*Problem details:* Up to and including the line with "theorem Memory.read_cons (b", please set down the entries below exactly, starting from the first line.

*Stored data entries:*
━━━━━━━━━━
-- ==== Sys2Proof/Laws/Memory.lean ====
section
/-! SUPPORT. Memory: what a read answers after a write, that every operation keeps the canonical form, and that equal
contents are equal data. -/

namespace Sys2Proof.Machine

@[simp] theorem Memory.read_nil (a : Nat) : Memory.read [] a = unlistedByte := rfl

@[simp] theorem Memory.read_cons (b : Nat) (x : Byte) (m : Memory) (a : Nat) :
    Memory.read ((b, x) :: m) a = if a = b then x else Memory.read m a := rfl

/-- Below the first address a canonical list may hold, nothing is listed. -/
theorem Memory.read_below {m : Memory} {lo a : Nat} (h : m.wfFrom lo = true) (ha : a < lo) :
    m.read a = unlistedByte := by
  induction m generalizing lo with
  | nil => rfl
  | cons c m ih =>
    obtain ⟨b, x⟩ := c
    simp only [Memory.wfFrom, Bool.and_eq_true, decide_eq_true_eq] at h
    have : a ≠ b := by omega
    simp [this, ih h.2 (by omega)]

theorem Memory.wfFrom_mono {m : Memory} {lo lo' : Nat} (h : m.wfFrom lo = true) (hl : lo' ≤ lo) :
    m.wfFrom lo' = true := by
  cases m with
  | nil => rfl
  | cons c m =>
    simp only [Memory.wfFrom, Bool.and_eq_true, decide_eq_true_eq] at h ⊢
    exact ⟨⟨⟨by omega, h.1.1.2⟩, h.1.2⟩, h.2⟩

theorem Memory.read_forget_same (m : Memory) (a : Nat) : (m.forget a).read a = unlistedByte := by
  induction m with
  | nil => rfl
  | cons c m ih =>
    obtain ⟨b, y⟩ := c
    by_cases h : b = a
    · simpa [Memory.forget, h] using ih
    · simpa [Memory.forget, h, Ne.symm h] using ih

theorem Memory.read_forget_other (m : Memory) {a a' : Nat} (h : a' ≠ a) : (m.forget a).read a' = m.read a' := by
  induction m with
  | nil => rfl
  | cons c m ih =>
    obtain ⟨b, y⟩ := c
    by_cases hb : b = a
    · simpa [Memory.forget, hb, h] using ih
    · by_cases ha : a' = b
      · simp [Memory.forget, hb, ha]
      · simpa [Memory.forget, hb, ha] using ih

theorem Memory.read_place_same {m : Memory} {a : Nat} (h : m.forget a = m) (x : Byte) : (m.place a x).read a = x := by
  induction m with
  | nil => simp [Memory.place]
  | cons c m ih =>
    obtain ⟨b, y⟩ := c
    have hb : b ≠ a := fun hb => by
      have := congrArg List.length h
      have hl := List.length_filter_le (fun c : Host.Cell => c.1 != a) m
      simp [Memory.forget, hb] at this
      omega
    have ih := ih (by simpa [Memory.forget, hb] using h)
    simp only [Memory.place]
    split <;> simp [Ne.symm hb, ih]

theorem Memory.read_place_other (m : Memory) {a a' : Nat} (x : Byte) (h : a' ≠ a) :
    (m.place a x).read a' = m.read a' := by
  induction m with
  | nil => simp [Memory.place, h]
  | cons c m ih =>
    obtain ⟨b, y⟩ := c
    simp only [Memory.place]
    split <;> simp [h, ih]

/-- Reading the address just written gives the value written, in every memory. -/
theorem Memory.read_write_same (m : Memory) (a : Nat) (x : Byte) : (m.write a x).read a = x := by
  unfold Memory.write
  split
  · rename_i h; rw [Memory.read_forget_same, h]
  · exact Memory.read_place_same (by simp [Memory.forget]) x

/-- Every other address reads as before a write. -/
theorem Memory.read_write_other (m : Memory) {a a' : Nat} (x : Byte) (h : a' ≠ a) :
    (m.write a x).read a' = m.read a' := by
  unfold Memory.write
  split
  · exact Memory.read_forget_other m h
  · rw [Memory.read_place_other _ _ h, Memory.read_forget_other m h]

theorem Memory.wfFrom_forget {m : Memory} {lo : Nat} (h : m.wfFrom lo = true) (a : Nat) :
    (m.forget a).wfFrom lo = true := by
  induction m generalizing lo with
  | nil => rfl
  | cons c m ih =>
    obtain ⟨b, y⟩ := c
    simp only [Memory.wfFrom, Bool.and_eq_true, decide_eq_true_eq] at h
    have := ih h.2
    by_cases hb : b = a
    · simpa [Memory.forget, hb] using Memory.wfFrom_mono this (show lo ≤ b + 1 by omega)
    · simpa [Memory.forget, hb, Memory.wfFrom, h.1] using this

theorem Memory.wfFrom_place {m : Memory} {lo a : Nat} (h : m.wfFrom lo = true) {x : Byte} (hm : m.forget a = m)
    (hx : x ≠ unlistedByte) (hl : lo ≤ a) (ha : a < Config.memSize) : (m.place a x).wfFrom lo = true := by
  induction m generalizing lo with
  | nil => simp [Memory.place, Memory.wfFrom, hl, ha, hx]
  | cons c m ih =>
    obtain ⟨b, y⟩ := c
    have hb : b ≠ a := fun hb => by
      have := congrArg List.length hm
      have hl := List.length_filter_le (fun c : Host.Cell => c.1 != a) m
      simp [Memory.forget, hb] at this
      omega
    simp only [Memory.wfFrom, Bool.and_eq_true, decide_eq_true_eq] at h
    simp only [Memory.place]
    split
    · simp only [Memory.wfFrom, Bool.and_eq_true, decide_eq_true_eq, bne_iff_ne]
      exact ⟨⟨⟨hl, ha⟩, hx⟩, ⟨⟨by omega, h.1.1.2⟩, by simpa using h.1.2⟩, h.2⟩
    · simp only [Memory.wfFrom, Bool.and_eq_true, decide_eq_true_eq]
      exact ⟨h.1, ih h.2 (by simpa [Memory.forget, hb] using hm) (by omega)⟩

/-- A write inside memory keeps the canonical form. -/
theorem Memory.wfFrom_write {m : Memory} {lo a : Nat} (h : m.wfFrom lo = true) (x : Byte) (hl : lo ≤ a)
    (ha : a < Config.memSize) : (m.write a x).wfFrom lo = true := by
  unfold Memory.write
  split
  · exact Memory.wfFrom_forget h a
  · exact Memory.wfFrom_place (Memory.wfFrom_forget h a) (by simp [Memory.forget]) ‹_› hl ha

theorem Memory.wf_nil : Memory.wf [] = true := rfl

theorem Memory.wf_write {m : Memory} (h : m.wf = true) {a : Nat} (x : Byte) (ha : a < Config.memSize) :
    (m.write a x).wf = true :=
  Memory.wfFrom_write h x (Nat.zero_le a) ha

/-- A run of writes inside memory keeps the canonical form. -/
theorem Memory.wf_writeBytes {m : Memory} (h : m.wf = true) (base : Nat) (bs : List Byte)
    (hb : base + bs.length ≤ Config.memSize) : (m.writeBytes base bs).wf = true := by
  induction bs generalizing m base with
  | nil => exact h
  | cons b bs ih =>
    simp only [List.length_cons] at hb
    exact ih (Memory.wf_write h b (by omega)) _ (by omega)

/-- Outside the bytes written, a run of writes leaves every address alone. -/
theorem Memory.read_writeBytes_outside (m : Memory) (base : Nat) (bs : List Byte) {a : Nat}
    (h : a < base ∨ base + bs.length ≤ a) : (m.writeBytes base bs).read a = m.read a := by
  induction bs generalizing m base with
  | nil => rfl
  | cons b bs ih =>
    simp only [List.length_cons] at h
    rw [Memory.writeBytes, ih _ _ (by omega), Memory.read_write_other _ _ (by omega)]

/-- The cells a run of writes stores read as the bytes given. -/
theorem Memory.read_writeBytes_inside (m : Memory) (base : Nat) (bs : List Byte) {k : Nat} (hk : k < bs.length) :
    (m.writeBytes base bs).read (base + k) = bs[k] := by
  induction bs generalizing m base k with
  | nil => simp at hk
  | cons b bs ih =>
    rw [Memory.writeBytes]
    cases k with
    | zero =>
      rw [Memory.read_writeBytes_outside _ _ _ (by omega)]
      exact Memory.read_write_same m _ _
    | succ k =>
      have := ih (m.write base b) (base + 1) (k := k) (by simpa using hk)
      simpa [Nat.add_assoc, Nat.add_comm 1 k] using this

/-- Two canonical memories with the same contents are the same data. -/
theorem Memory.eq_of_read_eq {m m' : Memory} {lo : Nat} (h : m.wfFrom lo = true) (h' : m'.wfFrom lo = true)
    (hr : ∀ a, m.read a = m'.read a) : m = m' := by
  induction m generalizing m' lo with
  | nil =>
    cases m' with
    | nil => rfl
    | cons c m' =>
      obtain ⟨b, y⟩ := c
      have := hr b
      simp_all [Memory.wfFrom]
  | cons c m ih =>
    obtain ⟨b, x⟩ := c
    cases m' with
    | nil =>
      have := hr b
      simp_all [Memory.wfFrom]
    | cons c' m' =>
      obtain ⟨b', x'⟩ := c'
      simp only [Memory.wfFrom, Bool.and_eq_true, decide_eq_true_eq, bne_iff_ne] at h h'
      have hb : b = b' := by
        rcases Nat.lt_trichotomy b b' with hlt | heq | hgt
        · have := hr b
          simp [show b ≠ b' by omega, Memory.read_below h'.2 (show b < b' + 1 by omega)] at this
          exact absurd this h.1.2
        · exact heq
        · have := hr b'
          simp [show b' ≠ b by omega, Memory.read_below h.2 (show b' < b + 1 by omega)] at this
          exact absurd this.symm h'.1.2
      subst hb
      have hx : x = x' := by simpa using hr b
      subst hx
      rw [ih h.2 h'.2 fun a => ?_]
      by_cases ha : a = b
      · subst ha
        rw [Memory.read_below h.2 (Nat.lt_succ_self a), Memory.read_below h'.2 (Nat.lt_succ_self a)]
      · simpa [ha] using hr a

theorem Memory.length_readBytes (m : Memory) (base n : Nat) : (m.readBytes base n).length = n := by
  simp [Memory.readBytes]

theorem Memory.getElem_readBytes (m : Memory) (base n k : Nat) (h : k < (m.readBytes base n).length) :
    (m.readBytes base n)[k] = m.read (base + k) := by
  simp [Memory.readBytes]

end Sys2Proof.Machine
end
━━━━━━━━━━
*Solution to the problem:*
-- ==== Sys2Proof/Laws/Memory.lean ====
section
/-! SUPPORT. Memory: what a read answers after a write, that every operation keeps the canonical form, and that equal
contents are equal data. -/

namespace Sys2Proof.Machine

@[simp] theorem Memory.read_nil (a : Nat) : Memory.read [] a = unlistedByte := rfl

@[simp] theorem Memory.read_cons (b : Nat) (x : Byte) (m : Memory) (a : Nat) :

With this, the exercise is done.